=== Task input ===
-- ==== Sys2Proof/Machine/StCore.lean ====
section
/-! DEFINITION. State of the cores: groups with their registers and reconvergence stacks (R35, R48, R69, R74-R76),
accesses in flight (R540), blocks and launches (R35, R350), L1 and Husk (R227-R235), function tables (R77), trace buffers
(R515). -/

namespace Sys2Proof.Machine

/-- An entry of the reconvergence stack (R48). -/
structure RecEntry where
  rpc : DWord
  pendPc : DWord
  pendMask : BitVec 32
  waitMask : BitVec 32
  bar : Option (Bool × Nat)   -- the pending path waits at this barrier (cluster barrier or not, ID; R60)
deriving DecidableEq, Repr, Inhabited

/-- What an access in flight still waits for: a fill of its core, a request at an L2 slice, a landing-zone write, an
operation at a Sesame store, or an answer of a peer. -/
inductive Wait where
  | fill (id seen : Nat)   -- `seen`: stores recorded against the fill when the load attached
  | l2 (id : Nat)
  | lz (id : Nat)
  | sesame (id : Nat)
  | fabric (id : Nat)
  | remote (core : Nat)    -- a scratchpad whose section is in a clock switch (R20)
deriving DecidableEq, Repr

/-- What an answered access writes. -/
inductive AccKind where
  | zeroExt | signExt | atom
deriving DecidableEq, Repr, Inhabited

/-- A load or returning atomic that has issued and is not yet answered (R540). -/
structure Access where
  id : Nat
  pc : DWord
  kind : AccKind
  size : Nat                   -- bytes
  d : Nat                      -- destination code
  lanes : List (Nat × Nat)     -- lane and 64-bit address
  bytes : Sparse Byte          -- 16 * lane + i: byte i bound for the lane
  waits : List (Wait × List (Nat × Nat × Nat))
      -- what is awaited, and for each: lane * 16 + i of the first byte, byte offset at the home, byte count
  poison : BitVec 32           -- lanes whose data returned poisoned
  acq : Nat                    -- scope of an acquire to run at the answer; 0 none
  host : List (Nat × Nat)      -- lanes that read a host window, and its port
deriving DecidableEq, Repr, Inhabited

/-- What a group is doing (R39, R97, R100). -/
inductive GState where
  | run
  | barrier (clu : Bool) (id : Nat)  -- arrived at a block or cluster barrier
  | sesame                           -- parked at a store of this device, or held until a peer's store answers
  | asked                            -- held until a store of this device answers; it has no entry in a list (R298, R308)
  | acquire (acc : Nat)              -- held until an acquiring access is answered
  | translate                        -- parked on a range request
  | halted                           -- after an exception
  | stopped                          -- by an abort
deriving DecidableEq, Repr, Inhabited

/-- One resident group. -/
structure Group where
  live : Bool
  launch : Nat
  block : Nat              -- identity of its block
  index : Nat              -- ID.GROUP
  pc : DWord
  mask : BitVec 32
  exited : BitVec 32
  stack : List RecEntry    -- top first, at most 32
  v : Sparse Word          -- 32 * register + lane
  u : Sparse Word
  p : Sparse (BitVec 32)   -- predicate: a bit per lane
  alloc : Nat              -- allocated v registers (R43)
  flags : BitVec 5         -- R76
  fabStat : BitVec 18      -- R287
  st : GState
  accs : List Access       -- oldest first
  start : Nat              -- quarter ACLK cycles at start (R96)
  reqId : Nat              -- the range request it waits on
  denied : Option (Nat × Nat) -- a page whose request was refused, and the request (R336)
  stall : Nat               -- what the next instruction was last seen to wait for: 0 nothing, 9 a scoreboard, 12 a release or acquire,
                            -- 1 anything else (R524)
deriving DecidableEq, Repr, Inhabited

/-- A resident block (R35). -/
structure Block where
  id : Nat
  launch : Nat
  core : Nat
  index : Nat               -- ID.BLOCK
  rank : Nat
  cluster : Nat
  area : Nat                -- offset in the scratchpad
  groups : List (Nat × Nat) -- quarter, slot in ID.GROUP order
  ended : Bool              -- every group has ended; its area stays until the cluster ends (R56)
deriving DecidableEq, Repr, Inhabited

/-- The capture of an exception (R97). -/
structure Capture where
  code : Nat
  gid : Gid
  lanes : BitVec 32
  trap : Nat
  pc : DWord
  addr : Nat
  owner : Option Nat    -- tag, packed as OWNER of R367
  mxTag : Nat
  reqId : Nat
  tilePc : DWord
  mask : BitVec 32
  depth : Nat
  time : Nat
  counts : Option (Nat × Nat) -- PRODUCED and CONSUMED that the check of a counter saw (R308)
  head : Nat                  -- HEAD and TAIL of the queue (R367)
  tail : Nat
  array : Nat                 -- ARRAY_STATUS of the core
deriving DecidableEq, Repr, Inhabited

/-- A launch in progress (R350). -/
structure Launch where
  id : Nat
  live : Bool
  ctx : Nat
  queue : Nat
  seq : Nat
  part : Nat
  kernel : Bool
  asid : Nat
  code : DWord
  phys : Bool
  gridX : Nat
  gridY : Nat
  gridZ : Nat
  threads : Nat
  cluster : Nat
  regs : Nat
  tables : Nat
  array : Bool
  args : List Byte
  w : Nat
  pool : Nat
  poolBase : Nat
  sections : Nat
  tabAddr : List Nat
  next : Nat             -- next block to place
  ended : Nat            -- blocks ended
  stopping : Bool        -- being aborted
  aborted : Bool         -- by the host or a graph, not by an exception
  exc : Option Capture
  further : Nat
  ending : Bool          -- the end release runs
  startedOn : List Nat   -- cores on which it has started (R272)
deriving DecidableEq, Repr, Inhabited

/-- The states of an L1 sector (R229). -/
inductive L1State where
  | invalid | pending | valid
deriving DecidableEq, Repr, Inhabited

/-- A line of an L1 way or of Husk: line number (address / 128) and its four sectors. -/
structure L1Line where
  line : Nat
  st : List L1State
  data : List Sector
deriving DecidableEq, Repr, Inhabited

/-- An outstanding fill of a core (R229-R232, R235). -/
structure Fill where
  id : Nat
  core : Nat
  sector : Nat               -- address / 32
  install : Bool             -- false after an invalidation, or where no way was free
  attach : Bool              -- later loads may still attach
  stores : List (Nat × Nat × Byte) -- recorded bytes, oldest first: group's key, offset in the sector, value
  data : Option (Sector × Bool)  -- from L2, with its poison mark
deriving DecidableEq, Repr, Inhabited

/-- A function-table slot of a core (R77, R78). -/
structure FTab where
  loaded : Bool
  busy : Bool               -- a load is in progress
  coef : List Word          -- 1,024 coefficients
  next : List Word          -- those of the load in progress
deriving DecidableEq, Repr, Inhabited

/-- A trace packet (R515) as its two words. -/
structure Trace where
  w0 : DWord
  w1 : DWord
  part : Nat                -- the partition its kernel acts for, 31 none (R516, R522)
deriving DecidableEq, Repr, Inhabited

/-- Recorder state of a core (R515-R518). -/
structure TraceBuf where
  packets : List Trace      -- oldest first
  lost : Nat                -- drops not yet reported by a LOST packet
  quarter : Nat             -- quarter to sample next
  slots : List Nat          -- slot sampled last, per quarter, plus one; 0 none
  sampled : Nat             -- quarters of an ACLK cycle of the section at the last sample (R516)
deriving DecidableEq, Repr, Inhabited

/-- A registered repair of a core's scratchpad (R219): rows remapped as (bank, row), the bank replaced. -/
structure Repair where
  rows : List (Nat × Nat)
  bank : Option Nat
  failed : Bool             -- the core has failed
deriving DecidableEq, Repr, Inhabited

/-- The cores: groups, blocks, launches, caches, function tables and trace buffers (R35-R39, R66, R77, R227-R236, R515). -/
structure CoreSys where
  groups : Sparse Group
  blocks : List Block
  nextBlock : Nat
  launches : List Launch
  nextLaunch : Nat
  l1 : Sparse L1Line        -- (core * 128 + set) * 16 + way
  plru : Sparse Nat         -- core * 128 + set: the 15 tree bits
  husk : Sparse (List L1Line) -- core: oldest first, at most 32
  fills : List Fill
  nextId : Nat              -- identities of accesses, fills and requests
  ftab : Sparse FTab        -- core * 4 + slot
  icache : Sparse DWord     -- instruction words fetched since the last kernel start, by launch, core and address (R66, R274)
  turn : Sparse (Nat × Nat) -- core * 4 + quarter: the slot that issued last and its run of issues, 16 for 16 or more (R39)
  trace : Sparse TraceBuf
  drainLast : List Nat      -- core served last by the drain engine of each half
  drainUsed : List Nat      -- bytes used of the window of each half (R521)
  drainWin : List Nat       -- the window each half's count belongs to
  repair : Sparse Repair
  parity : Sparse (Nat × Nat)  -- second, parity refetches counted in it (R236)
deriving DecidableEq, Repr, Inhabited

end Sys2Proof.Machine
end

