-- ==== Sys2Proof/Machine/StSync.lean ====
section
/-! DEFINITION. State of Sesame (R289-R314), of the DMA engines (R315-R326) and of range translation (R327-R338). -/

namespace Sys2Proof.Machine

/-- Who sent an operation to a Sesame store (R301). -/
inductive SesSrc where
  | group (g : Gid) (launch : Nat) (acc : Nat)
  | engine (e : Nat)
  | edu (u : Nat)
  | chanter (ctx : Nat)
  | bassoon
  | peer (id lport psn : Nat)
  | coll (c : Nat)
deriving DecidableEq, Repr, Inhabited

/-- The operations of a store. -/
inductive SesKind where
  | wait | take | add | sub | set | lock | unlock | arrive | prod | cons | load
deriving DecidableEq, Repr, Inhabited

/-- A lane of a lock or unlock: the lane and its owner tag as packed in R367. -/
structure LockLane where
  lane : Nat
  addr : Nat
  tag : Nat
deriving DecidableEq, Repr, Inhabited

/-- An operation on its way to a store, or parked there. -/
structure SesOp where
  id : Nat
  src : SesSrc
  kind : SesKind
  addr : Nat               -- local offset of the word
  n : DWord
  scope : Nat
  pd : Nat                 -- predicate written at the end
  pc : DWord
  timeout : Nat            -- us; 0 none
  deadline : Option Nat
  lanes : List LockLane
  mask : Nat               -- lanes that execute it (R70)
  check : Bool             -- a lock that only asks what its lanes would raise (R64; log entry 85)
  held : Bool              -- an arrival held for the next round
  again : Bool             -- refused an entry, repeats (R298)
  part : Nat := 31         -- the partition of an agent that is no group, 31 none (R281)
deriving DecidableEq, Repr, Inhabited

/-- A wake on its way: the operation that ended and the predicate value. -/
structure Wake where
  store : Nat
  op : SesOp
  ok : Bool
deriving DecidableEq, Repr, Inhabited

/-- A recorded lock tag (R294). -/
structure LockTag where
  addr : Nat
  tag : Nat
  launch : Nat             -- 0 for a tag of a peer
deriving DecidableEq, Repr, Inhabited

/-- A lock of a peer that lanes of a SEM.LOCK name: the operation at the peer, the lanes in ascending order, the first one asking for
all; whether it won (R63, R65). -/
structure FarLock where
  id : Nat
  peer : Nat
  lanes : List LockLane
  won : Bool
deriving DecidableEq, Repr, Inhabited

/-- A SEM.LOCK of a group whose lanes are not all answered (R63, R64): the operations awaited, the lanes that won, the exceptions found
as lane, code, address and tag; its local lanes, and its locks at peers. With both, it asks first what the local lanes would raise
(`phase` 0), then for the locks at the peers (1), and takes the local locks last (2; log entry 85). -/
structure LockWait where
  g : Gid
  left : List Nat
  won : Nat
  excs : List (Nat × Nat × Nat × Option Nat)
  mask : Nat
  pd : Nat
  next : DWord
  scope : Nat
  near : List LockLane
  far : List FarLock
  phase : Nat
deriving DecidableEq, Repr, Inhabited

/-- The two Sesame stores (R289-R314). -/
structure SesSys where
  words : Sparse DWord     -- local offset / 8, above 0xD0_0000_0000
  poison : Sparse Bool
  queue : List SesOp       -- on their way, in order
  parked : List SesOp      -- in order of arrival
  wakes : List Wake
  tags : List LockTag
  remote : List (Nat × SesOp)  -- operations of this device waiting at a peer (R309)
  locks : List LockWait
  satMs : List (Option Nat)  -- per store: the millisecond of the last SEM_SATURATED
deriving DecidableEq, Repr, Inhabited

/-- A descriptor queued on an engine (R316). -/
structure DmaEntry where
  addr : Nat               -- of the descriptor
  ctx : Nat                -- command context
  part : Nat
  asid : Nat
  kernel : Bool
  done : Nat               -- descriptors of the chain completed
  aborted : Bool           -- its command was aborted before the engine took it up
deriving DecidableEq, Repr, Inhabited

/-- The state of an engine (R338). -/
inductive DmaState where
  | idle | waitSem | waitBoard | moving | draining | waitTrans
deriving DecidableEq, Repr, Inhabited

/-- A READ of an engine at a peer: its first byte in descriptor order, and the answer (data and its poison mark, or a fault). -/
structure DmaRead where
  id : Nat
  pos : Nat
  len : Nat
  data : Option (List Byte × Bool)
  fault : Nat
deriving DecidableEq, Repr, Inhabited

/-- How a descriptor ends whose moves have been issued: STATE, FAULT, PROGRESS, POISON, REQ_ID (R317). -/
structure DmaOut where
  state : Nat
  fault : Nat
  progress : Nat
  poison : Bool
  reqId : Nat
deriving DecidableEq, Repr, Inhabited

/-- A descriptor whose last write has been issued, in queue order: it completes once its writes are performed and those before it have
completed (R316, R319). -/
structure DmaEnd where
  entry : DmaEntry
  run : Nat
  desc : List Byte
  out : DmaOut
  lost : Option (Nat × Nat)
  readable : Bool
  aborted : Bool
deriving DecidableEq, Repr, Inhabited

/-- A DMA engine: its queue and the descriptor it runs (R315-R326). -/
structure Engine where
  queue : List DmaEntry    -- the running one first
  ends : List DmaEnd
  run : Nat                -- names the packets and scoreboard entries of the running descriptor
  pos : Nat                -- bytes moved, in descriptor order
  poison : Bool            -- some of them were poisoned
  barred : List (Nat × Nat) -- core and bank set: sets in a handover when the descriptor started, which refuse it (R205)
  endReq : Nat             -- the range request that the STATUS of the oldest in `ends` waits on
  endDenied : Bool
  st : DmaState
  desc : List Byte         -- the running descriptor, empty before it is read
  started : Bool           -- it has passed the scoreboard
  semOk : Option Bool      -- how its WAITSEM wait ended
  aborted : Bool
  reqId : Nat
  denied : Nat             -- 0, 3 refused, 4 timed out
  tokens : Sparse Nat      -- intake tokens held, per core
  reads : List DmaRead
  lost : Option (Nat × Nat)  -- a write not performed: its first byte in descriptor order, and the fault
  semPeer : Option Nat     -- the peer of its WAITSEM
deriving DecidableEq, Repr, Inhabited

/-- The DMA engines, and the cores' intake tokens (R315, R322). -/
structure DmaSys where
  engines : Sparse Engine
  tokenReq : List (Nat × Nat)  -- requests for intake tokens: mover, core
deriving DecidableEq, Repr, Inhabited

/-- A range entry (R327). -/
structure Range where
  vstart : Nat
  len : Nat
  pstart : Nat
  asid : Nat
  r : Bool
  w : Bool
  x : Bool
  cls : Nat
  pin : Bool
deriving DecidableEq, Repr, Inhabited

/-- Who waits on a range request. -/
inductive Waiter where
  | group (g : Gid)
  | engine (e : Nat)
  | chanter (ctx : Nat)
deriving DecidableEq, Repr, Inhabited

/-- A pending range request (R332, R335). -/
structure RangeReq where
  id : Nat
  f : Nat
  asid : Nat
  page : Nat
  addr : Nat
  kinds : Nat
  srcKind : Nat
  srcIndex : Nat
  time : Nat
  waiters : List Waiter
  stale : Bool
  written : Bool
  counted : Bool          -- its wait for ring room has been counted
deriving DecidableEq, Repr, Inhabited

/-- An invalidation, running or waiting (R337). `f`: the function whose register was written, 32 for a rebinding. -/
structure RtInvalidation where
  f : Nat
  asid : Nat
  rebind : Option DWord   -- the RT_ASID value to install after it
  begun : Bool
  ids : List Nat          -- accesses and requests in flight when it began
  pkts : List (Nat × Nat) -- packets in flight when it began: peer and PSN
deriving DecidableEq, Repr, Inhabited

/-- Range translation: caches, requests and invalidations (R327-R338). -/
structure RtSys where
  device : List Range                 -- most recently used first
  caches : Sparse (List Range)        -- most recently used first: core c, engine 256 + e
  reqs : List RangeReq
  nextReq : Nat
  inval : List RtInvalidation         -- first runs
  reply : Sparse DWord                -- f * 4 + word
  bound : Sparse DWord                -- the binding of an ASID in force, as RT_ASID (R331)
deriving DecidableEq, Repr, Inhabited

end Sys2Proof.Machine
end

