/-- A 64-bit word at its home; 0 where the address names no local memory. -/
def Dev.word64 (d : Dev) (a : Nat) : Nat :=
  match d.homeBytes a 8 with
  | some (bs, _) => leOf bs
  | Option.none => 0

/-- Zeroes bank sets of cores and clears their poison (R206). `o` ranges over the 2 KiB chunks. -/
def Dev.zeroSets (d : Dev) (cores sets : List Nat) : Dev :=
  let hit := fun (a : Nat) => decide (spBase ≤ a) && decide (a < spBase + 128 * spStride) &&
    cores.contains ((a - spBase) / spStride) && sets.contains (bankSet ((a - spBase) % spStride))
  let m : MemSys :=
    { d.mem with
      cells := Sparse.clearIf d.mem.cells hit, poison := Sparse.clearIf d.mem.poison (fun w => hit (w * 8)),
      upsets := d.mem.upsets.filter (fun u => match u.site with | .sp w => !hit (w * 8) | _ => true) }
  { d with mem := m }

end Sys2Proof.Machine
end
===
● Exercise brief
Which lines in the records above contain the word "most"? Copy each one.

● Expected output
  stack : List RecEntry    -- top first, at most 32
  husk : Sparse (List L1Line) -- core: oldest first, at most 32
  device : List Range                 -- most recently used first
  caches : Sparse (List Range)        -- most recently used first: core c, engine 256 + e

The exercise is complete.